Absorption in materials

Porous materials like acoustic foam and fiberglass are effective absorbers because sound waves enter the tiny air pockets and lose energy to friction. The absorption coefficient (ranging from 0 to 1) measures the fraction of incident sound energy a material absorbs. A coefficient of 0.9 means 90% of the energy is absorbed.

Several factors influence how much absorption occurs:

• Frequency: Higher frequencies generally attenuate faster than lower ones. This is why distant thunder sounds like a low rumble rather than a sharp crack.
• Material properties: Density, porosity, and stiffness all affect absorption. Soft, porous materials absorb well; hard, smooth surfaces reflect.
• Thickness: Thicker absorbing materials are more effective, especially at lower frequencies.

Transmission loss

Transmission loss (TL) measures how much sound a barrier blocks. The mass law for single-layer partitions states that doubling the mass per unit area of a wall increases TL by approximately 6 dB. This is why heavy concrete walls block more sound than thin drywall.

Reverberation time

Reverberation time ($T_{60}$) is the time it takes for sound in a room to decay by 60 dB after the source stops. The Sabine formula calculates it:

$T_{60} = \frac{0.161V}{A}$

where $V$ is the room volume in cubic meters and $A$ is the total absorption in the room (in sabins). A large, reflective room (like a cathedral) has a long $T_{60}$. A small, heavily treated recording studio has a short one.

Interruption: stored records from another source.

-- ==== Sys2Proof/Tests/Slice0.lean ====
section
/-!
SUPPORT. Sys2Proof/Tests/Slice0.lean: small tests. A theorem meets_<command> shows a state and operands that meet all the hypotheses of that
command's claim; a theorem test_<what> checks one fact against the spec's own words or figures.
-/

set_option maxRecDepth 16000

namespace Sys2Proof.Tests

open Machine

/-! States to start from. -/

/-- Every domain ON, in mode `m`. -/
def awake (m : Nat) : State := (State.reset.putReg R.POWER_DOMAIN_STATE 0).putReg R.GLOBAL_MODE m

/-- Zeros with fields written: offset, length, value. -/
def poke (len : Nat) (l : List (Nat × Nat × Nat)) : List Byte :=
  l.foldl (fun b x => b.take x.1 ++ leBytes x.2.1 x.2.2 ++ b.drop (x.1 + x.2.1)) (List.replicate len 0)

/-- A draft with these sections is in force. -/
def drafted (secs : List (Nat × List Byte)) (s : State) : State :=
  s.setDraft { s.draft with base := some { header := List.replicate 64 0, sections := secs, length := 64, signed := false, keySlot := 0 } }

def sent5 : SlvSent := { seq := 5, cell := { ty := 0x10 }, at' := 3 }
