-- ==== Sys2Proof/Machine/Operands.lean ====
section
/-! DEFINITION. The register space (10_state.md R23, 20_memory.md R60): the read value of every address
(44_host_ops.md R242) and the effect of a write to every address (R244 to R248). -/

namespace Sys2Proof.Machine

/-- The read value of `CTRL` (R24, R242). -/
def ctrlWord (s : State) : Word :=
  (BitVec.ofBool s.ctl.abortOnErr ++ BitVec.ofBool s.ctl.txEn ++ BitVec.ofBool s.ctl.rxEn).setWidth 32

/-- `RX_ACTIVE`, bit 5 of `STATUS`: a frame is being assembled (R25). -/
def rxActive (s : State) : Bool := decide (s.dec.rxEcnt ≠ 0)

/-- The read value of `STATUS` (R25, R242). -/
def statusWord (s : State) : Word :=
  (s.err.txCause ++ BitVec.ofBool s.tx.txLine ++ BitVec.ofBool s.latch.rxFrameErr ++
    BitVec.ofBool s.wd.wdArmed ++ BitVec.ofBool (rxActive s) ++ BitVec.ofBool s.err.evIll ++
    BitVec.ofBool s.latch.rxOvr ++ BitVec.ofBool s.latch.rxPend ++ BitVec.ofBool s.err.txErr ++
    BitVec.ofBool s.tx.txBusy).setWidth 32

/-- `Reg(a)` (R242). A reserved address reads 0 (R32). -/
def readReg (s : State) (a : Addr) : Word :=
  match a.toNat with
  | 0x0 => ctrlWord s
  | 0x1 => statusWord s
  | 0x2 => s.latch.rxFrame
  | 0x3 => s.timing.teUs.setWidth 32
  | 0x4 => s.timing.shortMin.setWidth 32
  | 0x5 => s.timing.shortMax.setWidth 32
  | 0x6 => s.timing.longMin.setWidth 32
  | 0x7 => s.timing.longMax.setWidth 32
  | 0x8 => s.timing.silenceUs.setWidth 32
  | 0x9 => s.timing.txGapUs.setWidth 32
  | _ => 0

/-- The side effect of a `READ` (R243): a read of `RX_FRAME` clears `RX_PEND`, and no other read has one. -/
def readEffect (a : Addr) (s : State) : State :=
  if a = 0x2 then { s with latch := { s.latch with rxPend := false } } else s

/-- The receiver's part of a `CTRL` write (R245): `old` is `RX_EN` before the write. -/
def rxEnableChange (old new : Bool) (s : State) : State :=
  match old, new with
  | false, true => armWatchdog s
  | true, false => disarmWatchdog (clearDecoder s)
  | _, _ => s

/-- `WRITE_CTRL` (R245). -/
def writeCtrl (data : Word) (s : State) : State :=
  rxEnableChange s.ctl.rxEn (data.getLsbD 0)
    { s with ctl := { rxEn := data.getLsbD 0, txEn := data.getLsbD 1, abortOnErr := data.getLsbD 2 } }

/-- `WRITE_STATUS` (R246): bits 1, 3 and 4 are cleared by writing 1. -/
def writeStatus (data : Word) (s : State) : State :=
  { s with
    err :=
      { txErr := if data.getLsbD 1 then false else s.err.txErr
        txCause := if data.getLsbD 1 then 0 else s.err.txCause
        evIll := if data.getLsbD 4 then false else s.err.evIll }
    latch := { s.latch with rxOvr := if data.getLsbD 3 then false else s.latch.rxOvr } }

/-- `WRITE(ADDR, DATA)` (R244): `CTRL`, `STATUS`, the timing registers (R247); every other address ignores
the write (R248). -/
def writeReg (a : Addr) (data : Word) (s : State) : State :=
  let v : Half := data.setWidth 16
  match a.toNat with
  | 0x0 => writeCtrl data s
  | 0x1 => writeStatus data s
  | 0x3 => { s with timing := { s.timing with teUs := v } }
  | 0x4 => { s with timing := { s.timing with shortMin := v } }
  | 0x5 => { s with timing := { s.timing with shortMax := v } }
  | 0x6 => { s with timing := { s.timing with longMin := v } }
  | 0x7 => { s with timing := { s.timing with longMax := v } }
  | 0x8 => { s with timing := { s.timing with silenceUs := v } }
  | 0x9 => { s with timing := { s.timing with txGapUs := v } }
  | _ => s

end Sys2Proof.Machine
end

Doppler effect in acoustics

The Doppler effect is the apparent change in frequency (perceived pitch) of a sound wave caused by relative motion between the source and the observer. You've experienced this if you've ever noticed an ambulance siren sounding higher-pitched as it approaches and lower-pitched as it drives away.

The formula:

$f' = f\frac{c \pm v_r}{c \mp v_s}$

where $f'$ is the observed frequency, $f$ is the emitted frequency, $c$ is the speed of sound, $v_r$ is the observer's speed, and $v_s$ is the source's speed. The sign conventions depend on the direction of motion (toward or away), so pay attention to how your textbook defines positive direction.

Three scenarios to know:

1. Source stationary, observer moving: As the observer approaches the source, they encounter wavefronts more frequently, so pitch increases. Moving away, pitch decreases.
2. Source moving, observer stationary: The source compresses wavefronts ahead of it (higher pitch) and stretches them behind it (lower pitch).
3. Both moving: The effects combine. You apply both the source and observer velocity terms in the formula.

Applications

• Speed enforcement: Radar guns measure the Doppler shift of reflected radio waves to calculate vehicle speed.
• Medical ultrasound: Doppler imaging detects blood flow velocity and direction by measuring frequency shifts in reflected ultrasound.
• Astronomy: The redshift and blueshift of light from stars and galaxies reveals whether they're moving toward or away from Earth, and how fast.

Limitations

• Wind and other medium motion can alter the observed Doppler shift in air, since the formula assumes a stationary medium.
• At velocities approaching the speed of light, the classical Doppler formula breaks down and you need the relativistic version from special relativity. For everyday acoustics, though, the classical formula works fine.